Task to carry out:
From the entries below, transcribe exactly the lines between the line holding "exact absurd (hsrc.symm.trans" and the line holding "64 := by omega", inclusive; skip all other lines.

[Start of section]

/-- Settles O37: the rows one by one for a fetch, one access for an evict, and the descriptor's bits for the rest. -/
theorem barrowPlotResults : Obligations.BarrowPlotResults := by
  unfold Obligations.BarrowPlotResults
  intro s die i x d
  refine ⟨?_, ?_, ?_, ?_, ?_, ?_⟩
  · intro hw hres
    show execBarrowFetchPlot die i s = _
    unfold execBarrowFetchPlot
    rw [hw]
    exact if_pos hres
  · intro src h hw hres hparked hfailed hwf hf hfirst hnext
    have hsrc : (s.plot src).res = true := by
      have := (hf 0 (by decide)).2.2.1
      rwa [show (src * 4096 + 64 * 0) / 4096 = src by omega] at this
    have hne : src ≠ x.n := fun heq => by
      rw [heq] at hsrc
      exact absurd (hsrc.symm.trans hres) (by decide)
    obtain ⟨u, hrows, ⟨⟨m, dd, b, rfl⟩, -, hbytes⟩, hsound⟩ := State.fetchRows_ok (x := x) hne hf hnext 64 0 s x.r.handle rfl
      ⟨⟨_, _, _, rfl⟩, hwf, fun a => by rw [if_neg (by omega)]⟩ (State.plotWork_sound hw hfailed) hfirst fun h64 => absurd h64 (by decide)
    have hx : exec (.barrowFetchPlot die i) s = .next (((({ s with sram := m, dies := dd, barrow := b } : State).setPlot x.n
        { d with res := true, zero := false, handle := h, gen := d.gen + 1 }).plotPort x.n).nextPlot die i) := by
      show execBarrowFetchPlot die i s = _
      unfold execBarrowFetchPlot
      rw [hw]
      dsimp only
      rw [if_neg (by rw [show (s.plot x.n).res = false from hres]; decide), hparked]
      dsimp only [Option.getD_none]
      rw [hrows]
      rfl
    obtain ⟨hsram, hhbm, hctl⟩ := State.nextPlot_memory (s := (({ s with sram := m, dies := dd, barrow := b } : State).setPlot x.n
        { d with res := true, zero := false, handle := h, gen := d.gen + 1 }).plotPort x.n) hsound
    have hplots (n) := State.nextPlot_plot (s := (({ s with sram := m, dies := dd, barrow := b } : State).setPlot x.n
        { d with res := true, zero := false, handle := h, gen := d.gen + 1 }).plotPort x.n) hsound n
    refine ⟨_, hx, ?_, fun n hn => ?_, hhbm, hctl, fun a => ?_⟩
    · exact (hplots x.n).trans ((State.plot_setPlot ..).trans (if_pos rfl))
    · exact (hplots n).trans ((State.plot_setPlot ..).trans (if_neg hn))
    · refine (congrArg (memByte · a) hsram).trans ((hbytes a).trans ?_)
      by_cases ha : a / 4096 = x.n
      · have hin : x.n * 4096 ≤ a ∧ a < x.n * 4096 + 64 * 64 := by omega
        rw [if_pos hin, if_pos ha, show a - x.n * 4096 = a % 4096 by omega]
      · have hout : ¬ (x.n * 4096 ≤ a ∧ a < x.n * 4096 + 64 * 64) := by omega
        rw [if_neg hout, if_neg ha]
  · intro hw hparked hskip
    show execBarrowEvictPlot die i s = _
    unfold execBarrowEvictPlot
    rw [hw]
    refine if_pos ⟨by rw [hparked]; rfl, ?_⟩
    rcases hskip with h | h
    · left
      rw [show (s.plot x.n).res = false from h]
      rfl
    · exact .inr h
  · intro dst h hw hres hpin hparked hfailed hwf hne hf hg
    have hsound := State.plotWork_sound hw hfailed
    have he : s.errs = [] := hf.2.2.2.2
    have hedit := SramEdit.written s (memWrite s.sram (dst * 4096) 4096 (memRead s.sram (x.n * 4096) 4096)) (dst * 4096) x.w.part h
    have hplot := State.written_plot s (memWrite s.sram (dst * 4096) 4096 (memRead s.sram (x.n * 4096) 4096)) h x.w.part
      (show dst * 4096 / 4096 ≠ x.n by omega)
    have hx := State.evict_next hw hres hpin hf hg
    generalize (({ s with sram := memWrite s.sram (dst * 4096) 4096 (memRead s.sram (x.n * 4096) 4096) }.setPlace
      (.sram (dst * 4096)) h).spend (.sram (dst * 4096)) x.w.part) = u at hedit hplot hx
    have hsound' : ((u.charge (dst * 4096 / 2 ^ 28) x.w.part 0 378).clearRes x).sound die i := hedit.sound_clearRes hsound _ _ _ _
    obtain ⟨hsram, hhbm, hctl⟩ := State.nextPlot_memory hsound'
    refine ⟨_, hx, (State.nextPlot_plot hsound' x.n).trans ?_, hhbm.trans hedit.hbm, hctl.trans hedit.ctl, fun a => ?_⟩
    · refine (State.plot_setPlot ..).trans ((if_pos rfl).trans ?_)
      rw [show (u.charge (dst * 4096 / 2 ^ 28) x.w.part 0 378).plot x.n = s.plot x.n from hplot]
    · refine (congrArg (memByte · a) (hsram.trans hedit.sram)).trans (memByte_plotWritten hwf a)
  · intro hw hfailed
    have hsound := State.plotWork_sound hw hfailed
    have hplots (n) := State.nextPlot_plot (s := (s.setPlot x.n { d with pin := !x.e.clr }).plotPort x.n) hsound n
    obtain ⟨hsram, hhbm, -⟩ := State.nextPlot_memory (s := (s.setPlot x.n { d with pin := !x.e.clr }).plotPort x.n) hsound
    refine ⟨((s.setPlot x.n { d with pin := !x.e.clr }).plotPort x.n).nextPlot die i, ?_, ?_, fun n hn => ?_, hsram, hhbm⟩
    · show execBarrowPinPlot die i s = _
      unfold execBarrowPinPlot
      rw [hw]
    · exact (hplots x.n).trans ((State.plot_setPlot ..).trans (if_pos rfl))
    · exact (hplots n).trans ((State.plot_setPlot ..).trans (if_neg hn))
  · intro hw hfailed
    have hsound := State.plotWork_sound hw hfailed
    have hx : exec (.barrowDropPlot die i) s =
        .next ((if d.pin then s else (s.setPlot x.n { d with res := false }).plotPort x.n).nextPlot die i) := by
      show execBarrowDropPlot die i s = _
      unfold execBarrowDropPlot
      rw [hw]
    by_cases hpin : d.pin = true
    · rw [if_pos hpin] at hx ⊢
      obtain ⟨hsram, hhbm, -⟩ := State.nextPlot_memory hsound
      exact ⟨_, hx, State.nextPlot_plot hsound _, fun n _ => State.nextPlot_plot hsound n, hsram, hhbm⟩
    · rw [if_neg hpin] at hx ⊢
      have hplots (n) := State.nextPlot_plot (s := (s.setPlot x.n { d with res := false }).plotPort x.n) hsound n
      obtain ⟨hsram, hhbm, -⟩ := State.nextPlot_memory (s := (s.setPlot x.n { d with res := false }).plotPort x.n) hsound
      refine ⟨_, hx, ?_, fun n hn => ?_, hsram, hhbm⟩
      · exact (hplots x.n).trans ((State.plot_setPlot ..).trans (if_pos rfl))
      · exact (hplots n).trans ((State.plot_setPlot ..).trans (if_neg hn))

end Sys2Proof.Machine

/-! SUPPORT. The timetable's events: marks, arming, hand-off and start (R108 to R111, R265). -/

namespace Sys2Proof.Machine

section
variable {s : State} {ctx : Nat}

[End of section]

Finished exercise:
      exact absurd (hsrc.symm.trans hres) (by decide)
    obtain ⟨u, hrows, ⟨⟨m, dd, b, rfl⟩, -, hbytes⟩, hsound⟩ := State.fetchRows_ok (x := x) hne hf hnext 64 0 s x.r.handle rfl
      ⟨⟨_, _, _, rfl⟩, hwf, fun a => by rw [if_neg (by omega)]⟩ (State.plotWork_sound hw hfailed) hfirst fun h64 => absurd h64 (by decide)
    have hx : exec (.barrowFetchPlot die i) s = .next (((({ s with sram := m, dies := dd, barrow := b } : State).setPlot x.n
        { d with res := true, zero := false, handle := h, gen := d.gen + 1 }).plotPort x.n).nextPlot die i) := by
      show execBarrowFetchPlot die i s = _
      unfold execBarrowFetchPlot
      rw [hw]
      dsimp only
      rw [if_neg (by rw [show (s.plot x.n).res = false from hres]; decide), hparked]
      dsimp only [Option.getD_none]
      rw [hrows]
      rfl
    obtain ⟨hsram, hhbm, hctl⟩ := State.nextPlot_memory (s := (({ s with sram := m, dies := dd, barrow := b } : State).setPlot x.n
        { d with res := true, zero := false, handle := h, gen := d.gen + 1 }).plotPort x.n) hsound
    have hplots (n) := State.nextPlot_plot (s := (({ s with sram := m, dies := dd, barrow := b } : State).setPlot x.n
        { d with res := true, zero := false, handle := h, gen := d.gen + 1 }).plotPort x.n) hsound n
    refine ⟨_, hx, ?_, fun n hn => ?_, hhbm, hctl, fun a => ?_⟩
    · exact (hplots x.n).trans ((State.plot_setPlot ..).trans (if_pos rfl))
    · exact (hplots n).trans ((State.plot_setPlot ..).trans (if_neg hn))
    · refine (congrArg (memByte · a) hsram).trans ((hbytes a).trans ?_)
      by_cases ha : a / 4096 = x.n
      · have hin : x.n * 4096 ≤ a ∧ a < x.n * 4096 + 64 * 64 := by omega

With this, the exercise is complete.